Looking back: The UN's response to COVID-19 in 2020
08 January 2021
A reflection of the UN's response to the pandemic by the Resident Coordinator.
2020 marked 75 years since the UN Charter was ratified, on the 24th October 1945. Today, the United Nations faces a number of emergencies that we must support to develop the future we want and the future we need. The COVID-19 pandemic has turned from a health crisis to the most severe socio-economic crisis in almost 100 years. At the same time, the devastating effects of climate change are accelerating and must be quickly brought under control.
During the COVID-19 pandemic, the UN in Lesotho has been committed to stay and deliver and to mitigate the threat to our guiding principles - the SDGs. Our current Socio-Economic Response Plan for the Kingdom of Lesotho outlines 18 new activities to combat the socio-economic fallout from the pandemic with a total budget of US$68 million that we are currently fundraising for.
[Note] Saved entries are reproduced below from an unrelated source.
/-! ## Registers and I -/

theorem mayWriteReg_of_ne (h : ExecEffect s i t) (k : Nibble) (hk : getReg t k ≠ getReg s k) :
    mayWriteReg i k = true := by
  cases h with
  | writeReg x b hx =>
    by_cases hkx : k = x
    · exact hkx ▸ hx
    · exact absurd (by rw [getReg_setReg, if_neg hkx, getReg_advance]) hk
  | writeRegAndFlag x b flag hx hf =>
    by_cases hk15 : k = 15
    · exact hk15 ▸ hf
    · by_cases hkx : k = x
      · exact hkx ▸ hx
      · exact absurd (by rw [getReg_writeResultAndFlag, if_neg hk15, if_neg hkx, getReg_advance]) hk
  | random x nn =>
    by_cases hkx : k = x
    · exact decide_eq_true hkx
    · exact absurd (by rw [getReg_setReg, if_neg hkx, getReg_dropRandByte, getReg_advance]) hk
  | draw x y n =>
    by_cases hk15 : k = 15
    · exact decide_eq_true hk15
    · exact absurd ((getReg_setReg s 15 k _).trans (if_neg hk15)) hk
  | load x =>
    by_cases hkx : k.toNat ≤ x.toNat
    · exact decide_eq_true hkx
    · exact absurd ((getElem_fillRegs _ _ _ _ _ k.isLt).trans (if_neg (by omega))) hk
  | _ => exact absurd rfl hk

theorem of_i_ne (h : ExecEffect s i t) (hne : t.i ≠ s.i) : (∃ nnn, i = .ldI nnn) ∨ ∃ x, i = .addI x := by
  cases h with
  | writeIndex a hi => exact hi
  | _ => exact absurd rfl hne

/-! ## Memory -/

theorem of_mem_ne (h : ExecEffect s i t) (hne : t.mem ≠ s.mem) :
    i = .cls ∨ (∃ x y n, i = .drw x y n) ∨ ∃ x, i = .storeRegs x := by
  cases h with
  | clear => exact .inl rfl
  | draw x y n => exact .inr (.inl ⟨x, y, n, rfl⟩)
  | store x => exact .inr (.inr ⟨x, rfl⟩)
  | _ => exact absurd rfl hne

theorem of_memRead_ne (h : ExecEffect s i t) {a : Nat} (hne : memRead t.mem a ≠ memRead s.mem a) :
    (i = .cls ∧ s.cfg.fbOrigin ≤ a ∧ a < s.cfg.memSize)
      ∨ (∃ x y n, i = .drw x y n ∧ s.cfg.fbOrigin ≤ a ∧ (s.cfg.Valid → a < s.cfg.memSize))
      ∨ ∃ x, i = .storeRegs x ∧ ∃ k : Nat, k ≤ x.toNat ∧ a = s.i.toNat + k := by
  cases h with
  | clear =>
    have hin := mt memRead_storeBytes_outside hne
    rw [List.length_replicate, advance_cfg] at hin
    exact .inl ⟨rfl, by omega⟩
  | draw x y n =>
    refine .inr (.inl ⟨x, y, n, rfl, ?_, fun hv => ?_⟩)
    · exact Nat.le_of_not_lt fun ha => hne (memRead_blit_below _ _ _ ha)
    · exact Nat.lt_of_not_le fun ha => hne (memRead_blit_above hv _ (fun _ => drawnPixels_coords hv) _ _ ha)
  | store x =>
    have hin := mt memRead_storeBytes_outside hne
    rw [length_regsUpTo] at hin
    exact .inr (.inr ⟨x, rfl, a - s.i.toNat, by omega, by omega⟩)
  | _ => exact absurd rfl hne

/-! ## Call stack and PC -/

theorem of_stack_ne (h : ExecEffect s i t) (hne : t.stack ≠ s.stack) : ∃ nnn, i = .call nnn := by
  cases h with
  | call nnn _ => exact ⟨nnn, rfl⟩
  | _ => exact absurd rfl hne

theorem of_sp_ne (h : ExecEffect s i t) (hne : t.sp ≠ s.sp) : i = .ret ∨ ∃ nnn, i = .call nnn := by
  cases h with
  | ret _ => exact .inl rfl
  | call nnn _ => exact .inr ⟨nnn, rfl⟩
  | _ => exact absurd rfl hne

/-- A slot of the stack keeps its address or takes the return address of a CALL (40_control_flow.md R103). -/
theorem stack_slot (h : ExecEffect s i t) (k : Nat) (hk : k < 16) :
    t.stack[k] = s.stack[k] ∨ t.stack[k] = s.pc + 2 := by
  cases h with
  | call nnn hsp =>
    by_cases e : s.sp.val = k
    · exact .inr ((Vector.getElem_set hsp hk).trans (if_pos e))
    · exact .inl ((Vector.getElem_set hsp hk).trans (if_neg e))
  | _ => exact .inl rfl

/-- Where PC can stand after an instruction: at pc0 (a fault), behind the instruction or the one it skips, at NNN, at
NNN + V[0], or at a return address. -/
theorem pc_cases (h : ExecEffect s i t) :
    t.pc = s.pc ∨ t.pc = s.pc + 2 ∨ t.pc = s.pc + 2 + 2 ∨ (∃ nnn, t.pc = zextAddr nnn)
      ∨ (∃ nnn b, t.pc = zextAddr nnn + zextByte b) ∨ ∃ (k : Nat) (hk : k < 16), t.pc = s.stack[k] := by
  cases h with
  | fault f _ _ => exact .inl rfl
  | skip taken =>
    cases taken with
    | false => exact .inr (.inl rfl)
    | true => exact .inr (.inr (.inl rfl))
  | jump nnn | call nnn _ => exact .inr (.inr (.inr (.inl ⟨nnn, rfl⟩)))
  | jumpV0 nnn => exact .inr (.inr (.inr (.inr (.inl ⟨nnn, _, rfl⟩))))
  | ret _ => exact .inr (.inr (.inr (.inr (.inr ⟨_, by omega, rfl⟩))))
  | _ => exact .inr (.inl rfl)

/-! ## Random port, run state, host state -/

theorem of_not_sameRand (h : ExecEffect s i t) (hne : ¬ SameRand s t) : ∃ x nn, i = .rnd x nn := by
  cases h with
  | random x nn => exact ⟨x, nn, rfl⟩
  | _ => exact absurd ⟨rfl, rfl⟩ hne

theorem of_not_sameRun (h : ExecEffect s i t) (hne : ¬ SameRun s t) :
    (∃ f, t = { s with run := .faulted, fault := some f } ∧ faultPc f = s.pc) ∧ CanFault i := by
  cases h with
  | fault f hi hf => exact ⟨⟨f, raiseFault_eq f s, hf⟩, hi⟩
  | _ => exact absurd ⟨rfl, rfl⟩ hne

theorem sameHost (h : ExecEffect s i t) : SameHost s t := by
  cases h <;> exact ⟨rfl, rfl, rfl, rfl⟩

end ExecEffect

end Sys2Proof.Machine
end

section
/-! SUPPORT. All that one instruction and one step can do to RUN, FAULT and what the host alone writes. -/

namespace Sys2Proof.Machine

variable {s t : State}

/-- An instruction that answers `t` has raised a fault, or left RUN, FAULT and the host's state alone. -/
theorem exec_fault_or_same {i : Instr} (h : exec i s = .next t) :
    (∃ f, faultPc f = s.pc ∧ t = raiseFault f s) ∨ (SameRun s t ∧ SameHost s t) := by
  rcases exec_cases i s with ⟨f, e, hf⟩ | ⟨t', e, hsame⟩ <;>
    obtain rfl := Host.Outcome.next.inj (e.symm.trans h)
  · exact .inl ⟨f, hf, rfl⟩
  · exact .inr hsame

/-- A step that answers a next state does nothing outside RUNNING; in RUNNING it raises a fault, or executes an
instruction that was fetched inside memory. -/
theorem step_next_cases (h : step s = .next t) :
    (s.run ≠ .running ∧ t = s) ∨
      (s.run = .running ∧ ∃ f, faultPc f = s.pc ∧ t = raiseFault f s) ∨
      (s.run = .running ∧ s.cfg.Valid ∧ s.pc.toNat + 1 < s.cfg.memSize ∧ ∃ i, exec i s = .next t) := by
  rcases step_cases s with ⟨_, e⟩ | ⟨hv, ⟨hr, e⟩ | ⟨hr, f, _, hf, e⟩ | ⟨hr, i, _, hp, e⟩⟩ <;> rw [e] at h
  · cases h
  · exact .inl ⟨hr, (Host.Outcome.next.inj h).symm⟩
  · exact .inr (.inl ⟨hr, f, hf, (Host.Outcome.next.inj h).symm⟩)
  · exact .inr (.inr ⟨hr, hv, hp, i, h⟩)

/-- What a step can do to RUN, FAULT and the host's state: it raises a fault, which happens in RUNNING only, or leaves
them. -/
theorem step_fault_or_same (h : step s = .next t) :
    (s.run = .running ∧ ∃ f, faultPc f = s.pc ∧ t = raiseFault f s) ∨ (SameRun s t ∧ SameHost s t) := by
  rcases step_next_cases h with ⟨_, rfl⟩ | hf | ⟨hr, _, _, i, e⟩
  · exact .inr ⟨⟨rfl, rfl⟩, rfl, rfl, rfl, rfl⟩
  · exact .inl hf
  · exact (exec_fault_or_same e).imp_left fun hf => ⟨hr, hf⟩

theorem step_sameHost (h : step s = .next t) : SameHost s t := by
  rcases step_fault_or_same h with ⟨_, f, _, rfl⟩ | ⟨_, hh⟩
  · exact ⟨rfl, rfl, rfl, rfl⟩
  · exact hh

end Sys2Proof.Machine
end

section
/-! PROOF. A step and the fault record: RUN leaves RUNNING by a fault alone, and the fault is recorded with PC. -/

namespace Sys2Proof.Machine

theorem faultRecordInv_raiseFault {f : Fault} {s : State} (hf : faultPc f = s.pc) :
    FaultRecordInv (raiseFault f s) :=
  ⟨fun hr => absurd rfl hr, fun _ => ⟨f, rfl, hf⟩⟩

/-- A RUNNING state that records no fault meets the invariant wherever PC stands. -/
theorem faultRecordInv_of_running {s : State} (hr : s.run = .running) (hf : s.fault = none) : FaultRecordInv s :=
  ⟨fun _ => hf, fun h => by rw [hr] at h; cases h⟩

/-- Settles O49: outside RUNNING a step is idle, a fault is recorded with pc0 = PC, and an instruction that does not
fault leaves RUNNING with no fault recorded. -/
theorem stepKeepsFaultRecordInv : Obligations.StepKeepsFaultRecordInv := by
  unfold Obligations.StepKeepsFaultRecordInv
  intro s t hinv h
  rcases step_next_cases h with ⟨_, rfl⟩ | ⟨_, f, hf, rfl⟩ | ⟨hr, _, _, i, e⟩
  · exact hinv
  · exact faultRecordInv_raiseFault hf
  · have hnone : s.fault = none := hinv.1 (by rw [hr]; decide)
    rcases exec_fault_or_same e with ⟨f, hf, rfl⟩ | ⟨⟨hrun, hfault⟩, _⟩
    · exact faultRecordInv_raiseFault hf
    · exact faultRecordInv_of_running (hrun.trans hr) (hfault.trans hnone)

/-- Settles O47. -/
theorem runChangesOnlyByFaulting : Obligations.RunChangesOnlyByFaulting := by
  unfold Obligations.RunChangesOnlyByFaulting
  intro s t h
  rcases step_fault_or_same h with ⟨hr, f, _, rfl⟩ | ⟨⟨hrun, _⟩, _⟩
  · exact .inr ⟨hr, rfl⟩
  · exact .inl hrun

end Sys2Proof.Machine
end

section
/-! PROOF. The bounds of 10_state.md R41 on PC and on the return addresses. -/

namespace Sys2Proof.Machine

/-- MEM_SIZE − 2 fits in the 12 bits of an address literal (00_scope.md R7), so MEM_SIZE is at most 0x1001. -/
theorem memSize_le {c : Config} (hc : c.Valid) : c.memSize ≤ 0x1001 := by
  obtain ⟨_, ⟨_, h⟩, _⟩ := hc
  omega

/-- The largest literal and the largest register make the bound of 10_state.md R41. -/
theorem toNat_zextAddr_add_zextByte_le (nnn : Addr12) (b : Byte) : (zextAddr nnn + zextByte b).toNat ≤ 0x10FE := by
  rw [BitVec.toNat_add, toNat_zextAddr, toNat_zextByte]
  omega

theorem toNat_add_two_le {w : Word} {n : Nat} (h : w.toNat + 2 ≤ n) : (w + 2).toNat ≤ n := by
  rw [BitVec.toNat_add]
  exact Nat.le_trans (Nat.mod_le _ _) h

/-- An instruction fetched inside memory keeps the bounds. -/
theorem exec_keeps_pcBoundInv {s t : State} {i : Instr} (hv : s.cfg.Valid) (hp : s.pc.toNat + 1 < s.cfg.memSize)
    (hinv : PcBoundInv s) (h : exec i s = .next t) : PcBoundInv t := by
  obtain ⟨hpc, hslots⟩ := hinv
  have hm := memSize_le hv
  have heff := execEffect_of_exec h
  obtain ⟨_, _, _, hcfg⟩ := heff.sameHost
  have h2 : (s.pc + 2).toNat ≤ s.cfg.memSize := toNat_add_two_le (by omega)
  refine ⟨?_, fun k hk => ?_⟩
  · rcases heff.pc_cases with e | e | e | ⟨nnn, e⟩ | ⟨nnn, b, e⟩ | ⟨k, hk, e⟩ <;> rw [e]
    · exact hpc
    · omega
    · exact toNat_add_two_le (by omega)
    · rw [toNat_zextAddr]
      omega
    · exact toNat_zextAddr_add_zextByte_le nnn b
    · have := hslots k hk
      omega
  · rw [hcfg]
    rcases heff.stack_slot k hk with e | e <;> rw [e]
    · exact hslots k hk
    · exact h2

/-- Settles O50: only an executed instruction moves PC or writes a slot, and its fetch was inside memory. -/
theorem stepKeepsPcBoundInv : Obligations.StepKeepsPcBoundInv := by
  unfold Obligations.StepKeepsPcBoundInv
  intro s t hinv h
  rcases step_next_cases h with ⟨_, rfl⟩ | ⟨_, f, _, rfl⟩ | ⟨_, hv, hp, i, e⟩
  · exact hinv
  · exact hinv
  · exact exec_keeps_pcBoundInv hv hp hinv e

end Sys2Proof.Machine
end

section
/-! PROOF. The read/write matrix of 10_state.md R40. -/

namespace Sys2Proof.Machine

/-- Settles O42: each clause reads one part of the state off `ExecEffect`. -/
theorem writeMatrixHolds : Obligations.WriteMatrixHolds := by
  unfold Obligations.WriteMatrixHolds
  intro i s t h
  have heff := execEffect_of_exec h
  exact ⟨heff.mayWriteReg_of_ne, heff.of_i_ne, heff.of_mem_ne, fun _ => heff.of_memRead_ne, heff.of_stack_ne,
    heff.of_sp_ne, heff.of_not_sameRand, heff.of_not_sameRun, heff.sameHost⟩

end Sys2Proof.Machine
end

section
/-! PROOF. What instructions do not read: the timers, the keys and the random port, which the host supplies. -/

namespace Sys2Proof.Machine

/-! ## RET and CALL, an equation per case -/

theorem execRet_of_empty {s : State} (h : s.sp.val = 0) :
    execRet s = .next (raiseFault (.stackUnderflow s.pc) s) := by
  rw [execRet, popReturn_of_empty (s := advance s) h]

theorem execRet_of_pos {s : State} (h : 0 < s.sp.val) :
    execRet s = .next { s with pc := s.stack[s.sp.val - 1]'(by omega), sp := ⟨s.sp.val - 1, by omega⟩ } := by
  rw [execRet, popReturn_of_pos (s := advance s) h]
  rfl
Whilst there is still lots to be done, our 2020 achievements demonstrate a very successful and comprehensive response to the pandemic. To name just a few, we have successfully supported the continuation of health services in all 193 health facilities in the country; we have provided support to over 17,000 community health workers to maintain essential services; we have increased access to water and sanitation for over 360,000 people; we have supported over 225,000 children with distance education solutions and have provided take home rations to over 270,000 children who were reliant on free school meals before the pandemic. We have conducted a number of assessments, including, but not limited to, assessments on employment and productivity, gender, migrant returnees and the 2020 Lesotho National Vulnerability Assessment; all of the aforementioned support informed policy making and thereby a comprehensive response to the pandemic.
At times, our urgent response to the COVID-19 pandemic may have diverted us away from our planned activities as guided by our Development Assistance Framework. This is to be expected as we shift our focus from development assistance to humanitarian assistance under an exceptional and unexpected situation. Looking forward we will need to assess how to balance the humanitarian and development response to ensure that the Kingdom of Lesotho does not renege in the accomplishment of the SDGs.
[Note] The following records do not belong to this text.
-- ==== Sys2Proof/Word.lean ====
section
/-!
DEFINITION. The value types of the ZD8: 64-bit operand words, 32-bit instruction words and lanes, bytes.
-/

set_option Elab.async false

namespace Sys2Proof

/-- A 64-bit operand or register value (R119). -/
abbrev Word := BitVec 64

/-- A 32-bit instruction word, lane or record field (R117, R230). -/
abbrev Word32 := BitVec 32

/-- The smallest addressable unit of leaf SRAM and of device memory. -/
abbrev Byte := BitVec 8

end Sys2Proof
end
As I also conclude my assignment in Lesotho, the United Nations in Lesotho stands together with the Kingdom of Lesotho to Build Back Better, and to ensure that the Kingdom of Lesotho is not permanently scarred from the COVID-19 crisis. The United Nations will support the Government of Lesotho to create a Lesotho that is green, equal and fair; to support private sector development and job creation, but in a manner that does not contribute to climate change and provides fair working conditions to all; and to develop strong social safety systems to ensure that all Basotho have access to decent health and education and that nobody falls through the cracks.
It was a pleasure working in Lesotho with you all! Until we meet again, Salang Hantle!